### ASSIGNMENT
After finding the line with "(decode w = .ok .init" in the data below, set down exactly each line through the one with "(decode w = .ok .hash", inclusive, and stop there.

(Stored items)

/-- No state stops the model: every step answers a next state, whatever stands in the state and whatever the
host does, and so does every command. A command that passes the checks cannot fault (60_exceptions.md R260).
That a transaction sent to a halted block, an idle block and a faulting transaction answer a next state is the
model's choice (log 2, 3, 11): of a halted block R264 and I9 say that it has no step. -/
def Obligations.EveryStepAnswersANextState : Prop :=
  (∀ s : State, ∃ t, step s = .next t) ∧ (∀ (i : Instr) (s : State), ∃ t, exec i s = .next t)

/-- The invariant holds after reset. -/
def Obligations.ResetMeetsTheInvariant : Prop := Inv State.reset

/-- Every step, from every state that meets the invariant, gives a state that meets it. -/
def Obligations.StepKeepsTheInvariant : Prop :=
  ∀ s t : State, Inv s → step s = .next t → Inv t

/-- 60_exceptions.md R260: whether a transaction faults, and with which code, does not depend on what `S`
holds. -/
def Obligations.FaultsDoNotDependOnTheStateArray : Prop :=
  ∀ (s t : State) (A : StateBits), step s = .next t →
    ∃ u, step { s with S := A } = .next u ∧ u.fcode = t.fcode ∧ u.pending = t.pending

-- Encoding and the checks of a transaction

/-- 30_encoding.md R92: the complete encodings given as examples, the illegal ones among them. -/
def Obligations.ExampleWordsDecodeAsListed : Prop :=
  decode 0x00000001#32 = .ok .init ∧ decode 0x00000514#32 = .ok (.iota 5) ∧
  decode 0x00001714#32 = .ok (.iota 23) ∧ decode 0x00000018#32 = .ok (.round 0) ∧
  decode 0x00001718#32 = .ok (.round 23) ∧ decode 0x00000020#32 = .ok .permute ∧
  decode 0x00000030#32 = .ok .absorb ∧ decode 0x01000040#32 = .ok (.squeeze 256) ∧
  decode 0x04800040#32 = .ok (.squeeze 1152) ∧ decode 0x00000060#32 = .ok .hash ∧
  decode 0x00000000#32 = .error .illegalOpcode ∧ decode 0x00000101#32 = .error .reservedField ∧
  decode 0x00002014#32 = .error .reservedField ∧
  (∀ s : State, s.fcode = 0 → s.pending = [.transact ⟨0x00001814#32, .none⟩] →
    ∃ t, step s = .next t ∧ t.fcode = 3 ∧ t.S = s.S)

/-- 30_encoding.md R81, R87: decoding the word of a command gives the command back, at every value of its
fields, ill-formed round indices too. -/
def Obligations.DecodeOfEncodeGivesTheCommandBack : Prop :=
  ∀ i : Instr, decode (encode i) = .ok i

/-- 30_encoding.md R81, R88: a command has no word but its encoding. -/
def Obligations.EncodeOfDecodeGivesTheWordBack : Prop :=
  ∀ (w : CmdWord) (i : Instr), decode w = .ok i → encode i = w

/-- 30_encoding.md R87: the opcode map as match and mask pairs. -/
def Obligations.OpcodeMapIsMatchAndMask : Prop :=
  ∀ w : CmdWord,
    (decode w = .ok .init ↔ w &&& 0xFFFFFFFF#32 = 0x00000001#32) ∧
    (decode w = .ok .loadState ↔ w &&& 0xFFFFFFFF#32 = 0x00000002#32) ∧
    (decode w = .ok .readState ↔ w &&& 0xFFFFFFFF#32 = 0x00000003#32) ∧
    (decode w = .ok .theta ↔ w &&& 0xFFFFFFFF#32 = 0x00000010#32) ∧
    (decode w = .ok .rho ↔ w &&& 0xFFFFFFFF#32 = 0x00000011#32) ∧
    (decode w = .ok .pi ↔ w &&& 0xFFFFFFFF#32 = 0x00000012#32) ∧
    (decode w = .ok .chi ↔ w &&& 0xFFFFFFFF#32 = 0x00000013#32) ∧
    ((∃ r, decode w = .ok (.iota r)) ↔ w &&& 0xFFFFE0FF#32 = 0x00000014#32) ∧
    ((∃ r, decode w = .ok (.round r)) ↔ w &&& 0xFFFFE0FF#32 = 0x00000018#32) ∧
    (decode w = .ok .permute ↔ w &&& 0xFFFFFFFF#32 = 0x00000020#32) ∧
    (decode w = .ok .absorb ↔ w &&& 0xFFFFFFFF#32 = 0x00000030#32) ∧
    ((∃ n, decode w = .ok (.squeeze n)) ↔ w &&& 0x0000FFFF#32 = 0x00000040#32) ∧
    (decode w = .ok .pad ↔ w &&& 0xFFFFFFFF#32 = 0x00000050#32) ∧
    (decode w = .ok .hash ↔ w &&& 0xFFFFFFFF#32 = 0x00000060#32)

/-- 30_encoding.md R82, R83: the round index is bits 12..8 and the length bits 31..16 of the word, unsigned
and unscaled. -/
def Obligations.OperandFieldsAreReadUnsigned : Prop :=
  ∀ w : CmdWord,
    (∀ r, decode w = .ok (.iota r) → r.toNat = w.toNat / 2 ^ 8 % 2 ^ 5) ∧
    (∀ r, decode w = .ok (.round r) → r.toNat = w.toNat / 2 ^ 8 % 2 ^ 5) ∧
    (∀ n, decode w = .ok (.squeeze n) → n.toNat = w.toNat / 2 ^ 16)

/-- 30_encoding.md R86, 60_exceptions.md R262, R263: a transaction that fails a check raises the fault of
the FIRST check it fails: FCODE and STATUS hold its code, there is no DOUT, and `S` is not written. A
transaction that passes all checks executes the command its word decodes to, and does not fault. -/
def Obligations.TransactionIsCheckedInOrderAndThenExecutes : Prop :=
  ∀ (s : State) (w : CmdWord) (d : Port) (rest : List HostAction),
    s.fcode = 0 → s.pending = .transact ⟨w, d⟩ :: rest →
    (∀ k, CheckResult s.cfg w.toNat d k → k ≠ 0 →
      step s = .next { s with fcode := k, din := .none, response := some ⟨k, .none⟩, pending := rest }) ∧
    (CheckResult s.cfg w.toNat d 0 →
      ∃ i A dout, decode w = .ok i ∧ step s = exec i { s with din := d, pending := rest } ∧
        step s = .next { s with S := A, din := .none, response := some ⟨0, dout⟩, pending := rest })

/-- 30_encoding.md R85: the shape of DOUT after a command that ran, from any state that is not halted. -/
def Obligations.DoutHasTheShapeOfItsCommand : Prop :=
  ∀ (i : Instr) (s t : State), s.fcode = 0 → exec i s = .next t → t.fcode = 0 →
    ∃ d, t.response = some ⟨0, d⟩ ∧ DoutShape i d

-- State commands

/-- 40_state_commands.md R110. -/
def Obligations.InitZeroesTheStateArray : Prop :=
  decode 0x00000001#32 = .ok .init ∧ RejectsReserved 0x01 ∧
  (∀ s : State, s.fcode = 0 → s.din = .none → Completes .init s 0 .none) ∧
  (∀ s : State, s.fcode = 0 → s.din ≠ .none → Faults .init s 4)

/-- 40_state_commands.md R111: bit `v[i]` lands at linear index `i`. -/
def Obligations.LoadStateReplacesTheStateArray : Prop :=
  decode 0x00000002#32 = .ok .loadState ∧ RejectsReserved 0x02 ∧
  (∀ (s : State) (v : List Bool), s.fcode = 0 → s.din = .bits v → v.length = 1600 →
    ∃ A, Completes .loadState s A .none ∧ ∀ i < 1600, A.getLsbD i = v.getD i false) ∧
  (∀ s : State, s.fcode = 0 → ¬ IsBits 1600 s.din → Faults .loadState s 4)

/-- 40_state_commands.md R112: DOUT is `S[0], ..., S[1599]`, and `S` stays. -/
def Obligations.ReadStateReturnsTheStateArray : Prop :=
  decode 0x00000003#32 = .ok .readState ∧ RejectsReserved 0x03 ∧
  (∀ s : State, s.fcode = 0 → s.din = .none →
    ∃ v : List Bool, Completes .readState s s.S (.bits v) ∧ v.length = 1600 ∧
      ∀ i < 1600, v.getD i false = s.S.getLsbD i) ∧
  (∀ s : State, s.fcode = 0 → s.din ≠ .none → Faults .readState s 4)

/-- 30_encoding.md R90, 40_state_commands.md R111: the lane words of an assembler LOAD_STATE land in the
lane registers in order. -/
def Obligations.LoadedLaneWordsLandInTheirLanes : Prop :=
  ∀ (s : State) (w : Vector Lane 25) (rest : List HostAction), s.fcode = 0 →
    s.pending = (expandLine (.loadState w)).map .transact ++ rest →
    ∃ t, step s = .next t ∧ t.fcode = 0 ∧ t.pending = rest ∧
      ∀ k : Fin 25, laneReg t.S k.val = w[k]

/-- 10_state.md R21, R22: linear index, coordinates and lane words are views of the same bits. -/
def Obligations.CoordinateMappingIsTheLinearIndex : Prop :=
  ∀ A : StateBits,
    (∀ (x y : Fin 5) (z : Fin 64), bitAt A x y z = A.getLsbD (64 * (5 * y.val + x.val) + z.val)) ∧
    (∀ (x y : Fin 5) (z : Fin 64), (lane A x y).getLsbD z.val = bitAt A x y z) ∧
    (∀ i < 1600, A.getLsbD i = bitAt A (Fin.ofNat 5 (i / 64)) (Fin.ofNat 5 (i / 320)) (Fin.ofNat 64 i))

-- Round steps

/-- 41_round_steps.md R131, the rule on bits. -/
def Obligations.ThetaXorsTheTwoColumnParities : Prop :=
  decode 0x00000010#32 = .ok .theta ∧ RejectsReserved 0x10 ∧
  (∀ (s : State) (C : Fin 5 → Fin 64 → Bool), s.fcode = 0 → s.din = .none →
    (∀ x z, C x z = (bitAt s.S x 0 z ^^ (bitAt s.S x 1 z ^^ (bitAt s.S x 2 z ^^
      (bitAt s.S x 3 z ^^ bitAt s.S x 4 z))))) →
    ∃ A, Completes .theta s A .none ∧
      ∀ x y z, bitAt A x y z = (bitAt s.S x y z ^^ (C (x - 1) z ^^ C (x + 1) (z - 1)))) ∧
  (∀ s : State, s.fcode = 0 → s.din ≠ .none → Faults .theta s 4)

/-- 41_round_steps.md R133: the offset table, one row for each `y`. -/
def Obligations.RotationOffsetsAreTheTable : Prop :=
  (List.finRange 5).map (fun y => (List.finRange 5).map fun x => offset x y) =
    [[0, 1, 62, 28, 27], [36, 44, 6, 55, 20], [3, 10, 43, 25, 39], [41, 45, 15, 21, 8], [18, 2, 61, 56, 14]]

/-- 41_round_steps.md R134, the rule on bits. -/
def Obligations.RhoRotatesEveryLaneByItsOffset : Prop :=
  decode 0x00000011#32 = .ok .rho ∧ RejectsReserved 0x11 ∧
  (∀ s : State, s.fcode = 0 → s.din = .none →
    ∃ A, Completes .rho s A .none ∧
      ∀ x y z, bitAt A x y z = bitAt s.S x y (z - Fin.ofNat 64 (offset x y))) ∧
  (∀ s : State, s.fcode = 0 → s.din ≠ .none → Faults .rho s 4)

/-- 41_round_steps.md R136, the rule on bits. -/
def Obligations.PiMovesEveryLane : Prop :=
  decode 0x00000012#32 = .ok .pi ∧ RejectsReserved 0x12 ∧
  (∀ s : State, s.fcode = 0 → s.din = .none →
    ∃ A, Completes .pi s A .none ∧
      ∀ x y z, bitAt A y (2 * x + 3 * y) z = bitAt s.S x y z) ∧
  (∀ s : State, s.fcode = 0 → s.din ≠ .none → Faults .pi s 4)

/-- 41_round_steps.md R139, the rule on bits. -/
def Obligations.ChiMixesEveryRow : Prop :=
  decode 0x00000013#32 = .ok .chi ∧ RejectsReserved 0x13 ∧
  (∀ s : State, s.fcode = 0 → s.din = .none →
    ∃ A, Completes .chi s A .none ∧
      ∀ x y z, bitAt A x y z =
        (bitAt s.S x y z ^^ (!bitAt s.S (x + 1) y z && bitAt s.S (x + 2) y z))) ∧
  (∀ s : State, s.fcode = 0 → s.din ≠ .none → Faults .chi s 4)

/-- 41_round_steps.md R141: the round constants, and the places where any of them has a 1. -/
def Obligations.RoundConstantsAreTheTable : Prop :=
  (List.finRange 24).map roundConstant =
    [0x0000000000000001, 0x0000000000008082, 0x800000000000808A, 0x8000000080008000,
     0x000000000000808B, 0x0000000080000001, 0x8000000080008081, 0x8000000000008009] ++
    [0x000000000000008A, 0x0000000000000088, 0x0000000080008009, 0x000000008000000A,
     0x000000008000808B, 0x800000000000008B, 0x8000000000008089, 0x8000000000008003] ++
    [0x8000000000008002, 0x8000000000000080, 0x000000000000800A, 0x800000008000000A,
     0x8000000080008081, 0x8000000000008080, 0x0000000080000001, 0x8000000080008008] ∧
  ∀ (r : Fin 24) (z : Fin 64), (roundConstant r).getLsbD z.val = true → z.val ∈ [0, 1, 3, 7, 15, 31, 63]

/-- 41_round_steps.md R142, the rule on bits; a round index of 24..31 faults whatever the operand. -/
def Obligations.IotaXorsTheRoundConstant : Prop :=
  (∀ r : BitVec 5, decode (BitVec.ofNat 32 (0x14 + 2 ^ 8 * r.toNat)) = .ok (.iota r)) ∧ RejectsReserved 0x14 ∧
  (∀ (s : State) (r : BitVec 5) (h : r.toNat < 24), s.fcode = 0 → s.din = .none →
    ∃ A, Completes (.iota r) s A .none ∧
      (∀ z : Fin 64, bitAt A 0 0 z = (bitAt s.S 0 0 z ^^ (roundConstant ⟨r.toNat, h⟩).getLsbD z.val)) ∧
      ∀ x y z, ¬ (x = 0 ∧ y = 0) → bitAt A x y z = bitAt s.S x y z) ∧
  (∀ (s : State) (r : BitVec 5), s.fcode = 0 → 23 < r.toNat → Faults (.iota r) s 3) ∧
  (∀ (s : State) (r : BitVec 5), s.fcode = 0 → r.toNat ≤ 23 → s.din ≠ .none → Faults (.iota r) s 4)

/-- 41_round_steps.md R132, R135, R138, R140: the lane-word forms, and rho and pi fused. -/
def Obligations.LaneWordFormsOfTheSteps : Prop :=
  ∀ (A : StateBits) (x y : Fin 5),
    (∀ C : Fin 5 → Lane,
      (∀ x, C x = lane A x 0 ^^^ lane A x 1 ^^^ lane A x 2 ^^^ lane A x 3 ^^^ lane A x 4) →
      lane (theta A) x y = lane A x y ^^^ (C (x - 1) ^^^ rotl64 (C (x + 1)) 1)) ∧
    lane (rho A) x y = rotl64 (lane A x y) (offset x y) ∧
    lane (pi A) y (2 * x + 3 * y) = lane A x y ∧
    lane (pi (rho A)) y (2 * x + 3 * y) = rotl64 (lane A x y) (offset x y) ∧
    lane (chi A) x y = lane A x y ^^^ (~~~(lane A (x + 1) y) &&& lane A (x + 2) y)

/-- 41_round_steps.md R131, R134, R136, R139, corner cases: the all-zero and the all-one state are fixed
points of the first four steps; R142: iota applied twice with one index gives the state back. -/
def Obligations.FixedPointsAndInvolutionOfTheSteps : Prop :=
  (∀ F ∈ [theta, rho, pi, chi], F 0 = 0 ∧ F (BitVec.allOnes 1600) = BitVec.allOnes 1600) ∧
  ∀ (r : Fin 24) (A : StateBits), iota r (iota r A) = A

-- Round and permutation

/-- 42_permutation.md R170: theta, then rho, pi, chi, iota. -/
def Obligations.RoundAppliesTheFiveStepsInOrder : Prop :=
  (∀ r : BitVec 5, decode (BitVec.ofNat 32 (0x18 + 2 ^ 8 * r.toNat)) = .ok (.round r)) ∧ RejectsReserved 0x18 ∧
  (∀ (s : State) (r : BitVec 5) (h : r.toNat < 24), s.fcode = 0 → s.din = .none →
    Completes (.round r) s (iota ⟨r.toNat, h⟩ (chi (pi (rho (theta s.S))))) .none) ∧
  (∀ (s : State) (r : BitVec 5), s.fcode = 0 → 23 < r.toNat → Faults (.round r) s 3) ∧
  (∀ (s : State) (r : BitVec 5), s.fcode = 0 → r.toNat ≤ 23 → s.din ≠ .none → Faults (.round r) s 4)

/-- 42_permutation.md R170, corner case: a round of the all-zero state leaves its round constant in lane
`(0,0)` and zero in every other lane. -/
def Obligations.RoundOfTheZeroState : Prop :=
  ∀ (r : Fin 24) (x y : Fin 5),
    lane (keccakRound r 0) x y = if x = 0 ∧ y = 0 then roundConstant r else 0

/-- 42_permutation.md R171, R172: the 24 rounds, index increasing from 0 to 23, each fed by the one before. -/
def Obligations.PermuteAppliesTwentyFourRoundsInOrder : Prop :=
  decode 0x00000020#32 = .ok .permute ∧ RejectsReserved 0x20 ∧
  (∀ s : State, s.fcode = 0 → s.din = .none →
    ∃ T : Nat → StateBits, T 0 = s.S ∧
      (∀ (i : Nat) (h : i < 24), T (i + 1) = iota ⟨i, h⟩ (chi (pi (rho (theta (T i)))))) ∧
      Completes .permute s (T 24) .none) ∧
  (∀ s : State, s.fcode = 0 → s.din ≠ .none → Faults .permute s 4)

/-- 42_permutation.md: the function the source names a permutation sends no two states to one. -/
def Obligations.KeccakFIsInjective : Prop :=
  ∀ A B : StateBits, keccakF A = keccakF B → A = B

/-- 30_encoding.md R91, STEPS: the five step commands of round `r`, sent one after the other, have the
effect of ROUND r on `S`. -/
def Obligations.StepsHaveTheEffectOfRound : Prop :=
  ∀ (s : State) (r : Fin 24) (rest : List HostAction), s.fcode = 0 →
    s.pending = (expandLine (.steps r)).map .transact ++ rest →
    ∃ t u, After 5 s t ∧ t.fcode = 0 ∧ t.pending = rest ∧
      step { s with pending := (expandLine (.round r)).map .transact ++ rest } = .next u ∧
      u.fcode = 0 ∧ u.pending = rest ∧ t.S = u.S

/-- 30_encoding.md R91, ROUNDS 0, 23: the 24 ROUND commands in order have the effect of PERMUTE on `S`. -/
def Obligations.RoundsHaveTheEffectOfPermute : Prop :=
  ∀ (s : State) (rest : List HostAction), s.fcode = 0 →
    s.pending = (expandLine (.rounds 0 23)).map .transact ++ rest →
    ∃ t u, After 24 s t ∧ t.fcode = 0 ∧ t.pending = rest ∧
      step { s with pending := (expandLine .permute).map .transact ++ rest } = .next u ∧
      u.fcode = 0 ∧ u.pending = rest ∧ t.S = u.S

### ANSWER SECTION
    (decode w = .ok .init ↔ w &&& 0xFFFFFFFF#32 = 0x00000001#32) ∧
    (decode w = .ok .loadState ↔ w &&& 0xFFFFFFFF#32 = 0x00000002#32) ∧
    (decode w = .ok .readState ↔ w &&& 0xFFFFFFFF#32 = 0x00000003#32) ∧
    (decode w = .ok .theta ↔ w &&& 0xFFFFFFFF#32 = 0x00000010#32) ∧
    (decode w = .ok .rho ↔ w &&& 0xFFFFFFFF#32 = 0x00000011#32) ∧
    (decode w = .ok .pi ↔ w &&& 0xFFFFFFFF#32 = 0x00000012#32) ∧
    (decode w = .ok .chi ↔ w &&& 0xFFFFFFFF#32 = 0x00000013#32) ∧
    ((∃ r, decode w = .ok (.iota r)) ↔ w &&& 0xFFFFE0FF#32 = 0x00000014#32) ∧
    ((∃ r, decode w = .ok (.round r)) ↔ w &&& 0xFFFFE0FF#32 = 0x00000018#32) ∧
    (decode w = .ok .permute ↔ w &&& 0xFFFFFFFF#32 = 0x00000020#32) ∧
    (decode w = .ok .absorb ↔ w &&& 0xFFFFFFFF#32 = 0x00000030#32) ∧
    ((∃ n, decode w = .ok (.squeeze n)) ↔ w &&& 0x0000FFFF#32 = 0x00000040#32) ∧
    (decode w = .ok .pad ↔ w &&& 0xFFFFFFFF#32 = 0x00000050#32) ∧
    (decode w = .ok .hash ↔ w &&& 0xFFFFFFFF#32 = 0x00000060#32)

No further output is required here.